-- ==== Sys2Proof/Machine/Barrier.lean ====
section
/-! DEFINITION. Completion barrier objects (R111) and the rest of `bar` and `sstep` after their effect (R269, R274,
R299). -/

namespace Sys2Proof.Machine

/-- What the two words of a completion barrier hold (R111). -/
structure OBar where
  gen   : Nat
  need  : Nat
  have_ : Nat
  scope : Nat
  deriving DecidableEq, Repr

/-- Read a barrier object at its home. -/
def State.obar (s : State) (h : Home) : OBar :=
  let r := (s.homeRead h 16).1
  let w0 := leNat (r.take 8)
  ⟨w0 / 2 ^ 32, w0 / 65536 % 65536, w0 % 65536, leNat (r.drop 8) % 256⟩

/-- Write word 0 of a barrier object at its home. -/
def State.putObar (s : State) (h : Home) (b : OBar) : State :=
  s.homePoke h (leBytes 8 (b.gen % 2 ^ 32 * 2 ^ 32 + b.need * 65536 + b.have_)) 0xFF

/-- The home of byte 0 of an object of a context, by its index; none when it is not live or its page is not mapped. -/
def State.objHome (s : State) (ctxid index : Nat) : Option Home :=
  match s.liveEnt ctxid index with
  | none => none
  | some e => match s.translate ctxid e 0 .read 0 with
    | .ok h => some h
    | .error _ => none

/-- GEN of a barrier object of a context; 0 where there is none. -/
def State.objGen (s : State) (ctxid index : Nat) : Nat := match s.objHome ctxid index with
  | some h => (s.obar h).gen
  | none => 0

/-- R111 `arrive`: whether the arrival counts, and the state. -/
def State.objArrive (s : State) (h : Home) (g : Nat) : Bool × State :=
  let b := s.obar h
  if g != b.gen then (false, s)
  else if max b.need 1 ≤ b.have_ + 1 then (true, s.putObar h { b with have_ := 0, gen := (b.gen + 1) % 2 ^ 32 })
  else (true, s.putObar h { b with have_ := b.have_ + 1 })

/-- R110: the dispatcher's release of a gang barrier: HAVE is cleared and GEN advances by one. -/
def State.objRelease (s : State) (h : Home) : State :=
  let b := s.obar h
  s.putObar h { b with have_ := 0, gen := (b.gen + 1) % 2 ^ 32 }

/-- EVAL of a cause about a barrier object (R344). -/
def barEval (index gen : Nat) : Word := word (index * 2 ^ 48 + gen * 65536)

/-- A barrier object through a handle register, with the S right (R274). -/
def barAccess (h : Handle) (isLocal : Bool) : M Acc := checked (do
  trapIf isLocal Cause.hInvalid (detEval 0 3)
  let s ← get
  let e ← ofCheck (s.checkLive (s.ctxidOf s.cur.1) h 0)
  trapIf (e.fmt == 15) Cause.hInvalid (detEval e.index 3)
  checkHandle h 0 ⟨[rS], 16, false, 0, false, .write⟩)

/-- The page of another device where the object lies, if it does. -/
def Acc.peer? (a : Acc) : Option (Nat × Nat × Nat × Nat × Nat) := match a.homeAt 0 with
  | .peer d c n p o => some (d, c, n, p, o)
  | _ => none

/-- The wait of a context's `bar` or `sstep`, at the level at which it runs (R269, R346). -/
def Ctx.bar? (x : Ctx) : Option BarWait := if x.sup then x.supBar else x.barWait

/-- Set the wait of a context's `bar` or `sstep`, at the level at which it runs. -/
def Ctx.setBar (x : Ctx) (w : Option BarWait) : Ctx := if x.sup then { x with supBar := w } else { x with barWait := w }

/-- What a `bar` or `sstep` that has retired waits for. -/
def BarWait.wait (w : BarWait) : Wait := if w.event then .barEvent w.which w.gen else .barObject w.which w.gen

/-- What waits at a barrier is recorded with the context (R269). -/
def awaitBar (w : BarWait) : M Unit := modify (fun s => s.modCur (fun x => { x.setBar (some w) with wait := some w.wait }))

/-! ## A barrier object of another device -/

/-- AOP of an ATOM that is about a barrier object: R262 gives the code to no atomic (log entry 14). -/
def barrierAop : Nat := 31

/-- An ATOM to the barrier object at a page of another device: one arrival with generation `g`, or, for none, a reading of GEN
(log entry 14). -/
def State.barMsg (s : State) (dev tag page o rctx rhnd : Nat) (g : Option Nat) : Msg :=
  s.peerMsg dev tag 0x04 4 page o 0 0 barrierAop rctx rhnd
    [word (match g with
      | some g => 2 ^ 32 + g
      | none => 0), 0]

/-- GEN as an answer to such a request brings it: what it was before the arrival. -/
def Reply.gen (r : Reply) : Nat := bits (r.words.getD 0 0) 31 0

/-- Arrive at a barrier object of another device, then wait (R52, R274). The release before the arrival is at job scope, which
holds every scope that an object shared between devices can name (log entry 14). -/
def arriveFar (a : Acc) (dev rctx rhnd page o g d : Nat) : M Unit := do
  if (← pendingTag).isNone then releaseAt 3 else pure ()
  keepAccess a
  let r ← request (fun tag s => s.sendRemote dev s.cur.1 s.cur.2 false true a.ent.index 0
    (s.barMsg dev tag page o rctx rhnd (some g)))
  trapIf (r.gen != g) Cause.barStale (barEval a.ent.index r.gen)
  commitInstr true
  awaitBar ⟨false, a.ent.index, g, d, false⟩

/-- The J pages of a context, of memory and of the host, each by the code of its home (R104). -/
def State.jPages (s : State) (ctxid : Nat) : List Nat :=
  match s.proc? ctxid with
  | none => []
  | some p =>
    ((List.range p.otlen).flatMap (fun i => match s.liveEnt ctxid i with
      | some e =>
        if e.rights.testBit rJ then
          (List.range (ceilDiv e.len 65536)).filterMap (fun n => match s.translate ctxid e (n * 65536) .read 0 with
            | .ok (.mem k) => some (Home.mem (k / 65536 * 65536)).code
            | .ok (.host a) => some (Home.host (a / 65536 * 65536)).code
            | _ => none)
        else []
      | none => [])).eraseDups

/-- The content of a page, by the code of its home. -/
def State.pageCopy (s : State) (code : Nat) : Mem := match Home.ofCode code with
  | .mem k => Mem.empty.copyRange 0 s.mem k 65536
  | .host a => Mem.empty.copyRange 0 s.host a 65536
  | _ => Mem.empty

/-- Every VC of a context is cleaned, deepest first, so that home holds the newest bytes. -/
def State.cleanAll (s : State) (ctxid : Nat) : State :=
  match s.proc? ctxid with
  | none => s
  | some p => s.cleanBelow ctxid (vcsBelow p.vcs 2 (p.vcs.map (fun v => v.1)))

/-- The valid loads of the context of core `c` in the slots of its cluster (R161). -/
def State.heldSlots (s : State) (c : Nat) : NMap Slot :=
  (s.cluster (c / 8)).slots.filter (fun d => d.2.valid && d.2.ctxid == s.ctxidOf c)

/-- A context as the record of R104 holds it: the one that executed the `sstep` stands after it. -/
def Ctx.afterStep (x : Ctx) : Ctx := match x.bar? with
  | some w => if w.sstep then x.setBar none else x
  | none => x

/-- The record of a member at the release of the gang's barrier (R104, R193); who waits for a mutex locks it again. -/
def State.stepRecord (s : State) (c : Nat) (pages : List (Nat × Mem)) : StepRecord :=
  let k := s.core c
  let cl := s.cluster (c / 8)
  { ctxs := k.ctxs.toList.map Ctx.afterStep, lqst := k.lqst, lweight := k.lweight, lmem := Mem.empty.copyRange 0 s.lmem (lkey c 0) 0x40000,
    objects := pages, rolls := 0, line31 := k.line31, lines := planned k.plan 0 cl.lines, bars := planned k.plan 1 cl.bars,
    mutexes := planned k.plan 2 cl.mutexes, slots := s.heldSlots c, jobSeq0 := k.jobSeq0, jobSeq1 := k.jobSeq1, barriers := [] }

/-- A member arrives at a barrier object: the records of its gang hold what the object was before the first arrival of the
superstep (R104; log entry 115). -/
def State.noteBarrier (s : State) (home : Home) : State :=
  let b := s.obar home
  (s.gang s.cur.1).foldl (fun s m => s.modCore m (fun k => { k with stepRec := k.stepRec.map (fun r =>
    if r.barriers.any (fun p => p.1 == home.code) then r else { r with barriers := r.barriers ++ [(home.code, b.gen, b.have_)] }) })) s

/-- R193: at the release of a gang's `sstep` barrier its copy-on-write is armed: every member's local memory and the J
pages of the context are recorded, after its frames are written back. -/
def State.armStep (s : State) (i : Inst) : State :=
  match i.cores with
  | [] => s
  | c :: _ =>
    if bit ((s.core c).plan.getD 0 0) 0 then
      let ctxid := s.ctxidOf c
      let s := i.cores.foldl (fun s m => (s.drain m).writeBackAll m) s
      let s := s.cleanAll ctxid
      let pages := (s.jPages ctxid).map (fun k => (k, s.pageCopy k))
      i.cores.foldl (fun s m => s.modCore m (fun k => { k with
        rollable := true, stepNew := false, stepRec := if k.stepNew then some (s.stepRecord m pages) else none })) s
    else s

/-- The instances whose plan names a barrier as GBAR and whose members wait for a generation of it. -/
def State.stepGangs (s : State) (ctxid index g : Nat) : List Inst :=
  (s.insts.filter (fun p => p.2.st != .saved && p.2.cores.any (fun c =>
    s.ctxidOf c == ctxid && bits ((s.core c).plan.getD 0 0) 47 32 == index &&
      (s.core c).ctxs.any (fun x => match x.bar? with
        | some w => w.sstep && w.gen == g
        | none => false)))).map (fun p => p.2)

/-- The arrival of the context that issues at an object, then the wait (R274 steps 2 and 3). The release of a gang barrier
arms the copy-on-write of R193. -/
def arriveObject (e : Ent) (home : Home) (g d : Nat) (sstep rollable : Bool) : M Unit := do
  let s ← get
  let s := if rollable then s.noteBarrier home else s
  let (ok, t) := s.objArrive home g
  trapIf (!ok) Cause.barStale (barEval e.index (s.obar home).gen)
  set t
  commitInstr rollable
  awaitBar ⟨false, e.index, g, d, sstep⟩
  modify (fun s =>
    if (s.obar home).gen != g then (s.stepGangs (s.ctxidOf s.cur.1) e.index g).foldl (fun s i => s.armStep i) s else s)

/-- A barrier object that another device holds, by its index: its page there. -/
def State.objFar (s : State) (ctxid index : Nat) : Option (Nat × Nat × Nat × Nat × Nat) := match s.objHome ctxid index with
  | some (.peer d c n p o) => some (d, c, n, p, o)
  | _ => none

/-- The scope of a barrier object, by its index; of one that another device holds, the job (log entry 14). -/
def State.objScope (s : State) (ctxid index : Nat) : Nat := match s.objHome ctxid index with
  | some (.peer ..) => 3
  | some h => (s.obar h).scope
  | none => 2

/-- Whether the generation that a `bar` or `sstep` waits for is over: where the object lies on another device, its GEN is read
there (log entry 14). -/
def barOver (w : BarWait) : M Bool := do
  let s ← get
  match (if w.event then none else s.objFar (s.ctxidOf s.cur.1) w.which) with
  | some (dev, rctx, rhnd, page, o) => do
    let r ← request (fun tag s => s.sendRemote dev s.cur.1 s.cur.2 true false w.which 0
      (s.barMsg dev tag page o rctx rhnd none))
    pure (r.gen != w.gen)
  | none => pure true

/-- R274 step 4 and R299 step 4: the generation is released; xd and the acquire, or SSTEPN and g. A generation of another
device's object that is not over is asked about again. -/
def finishBar (w : BarWait) : M Unit := do
  if ← barOver w then do
    let s ← get
    let c := s.cur.1
    if w.event then
      acquireAt 1
      writeX (BitVec.ofNat 5 w.xd) (word ((w.gen + 1) % 256))
    else
      acquireAt (s.objScope (s.ctxidOf c) w.which)
      if w.sstep then
        modify (fun s => s.modCurCore (fun k => { k with
          sstepn := (k.sstepn + 1) % 2 ^ 32, sstepG := (k.sstepG + 1) % 2 ^ 32 }))
      else writeX (BitVec.ofNat 5 w.xd) (word ((w.gen + 1) % 2 ^ 32))
    modify (fun s => s.modCur (fun x => { x.setBar none with wait := none }))
  else modify (fun s => s.modCur (fun x => { x with wait := some w.wait }))

end Sys2Proof.Machine
end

_ _ _ _ _ _ _

▸ ACTIVITY
Repeat, exactly as they stand above, the lines from the line with "def arriveFar (a" to the line with "def Ctx.afterStep (x", both lines included.

▸ ANSWER TO THE EXERCISE
def arriveFar (a : Acc) (dev rctx rhnd page o g d : Nat) : M Unit := do
  if (← pendingTag).isNone then releaseAt 3 else pure ()
  keepAccess a
  let r ← request (fun tag s => s.sendRemote dev s.cur.1 s.cur.2 false true a.ent.index 0
    (s.barMsg dev tag page o rctx rhnd (some g)))
  trapIf (r.gen != g) Cause.barStale (barEval a.ent.index r.gen)
  commitInstr true
  awaitBar ⟨false, a.ent.index, g, d, false⟩

/-- The J pages of a context, of memory and of the host, each by the code of its home (R104). -/
def State.jPages (s : State) (ctxid : Nat) : List Nat :=
  match s.proc? ctxid with
  | none => []
  | some p =>
    ((List.range p.otlen).flatMap (fun i => match s.liveEnt ctxid i with
      | some e =>
        if e.rights.testBit rJ then
          (List.range (ceilDiv e.len 65536)).filterMap (fun n => match s.translate ctxid e (n * 65536) .read 0 with
            | .ok (.mem k) => some (Home.mem (k / 65536 * 65536)).code
            | .ok (.host a) => some (Home.host (a / 65536 * 65536)).code
            | _ => none)
        else []
      | none => [])).eraseDups

/-- The content of a page, by the code of its home. -/
def State.pageCopy (s : State) (code : Nat) : Mem := match Home.ofCode code with
  | .mem k => Mem.empty.copyRange 0 s.mem k 65536
  | .host a => Mem.empty.copyRange 0 s.host a 65536
  | _ => Mem.empty

/-- Every VC of a context is cleaned, deepest first, so that home holds the newest bytes. -/
def State.cleanAll (s : State) (ctxid : Nat) : State :=
  match s.proc? ctxid with
  | none => s
  | some p => s.cleanBelow ctxid (vcsBelow p.vcs 2 (p.vcs.map (fun v => v.1)))

/-- The valid loads of the context of core `c` in the slots of its cluster (R161). -/
def State.heldSlots (s : State) (c : Nat) : NMap Slot :=
  (s.cluster (c / 8)).slots.filter (fun d => d.2.valid && d.2.ctxid == s.ctxidOf c)

/-- A context as the record of R104 holds it: the one that executed the `sstep` stands after it. -/
def Ctx.afterStep (x : Ctx) : Ctx := match x.bar? with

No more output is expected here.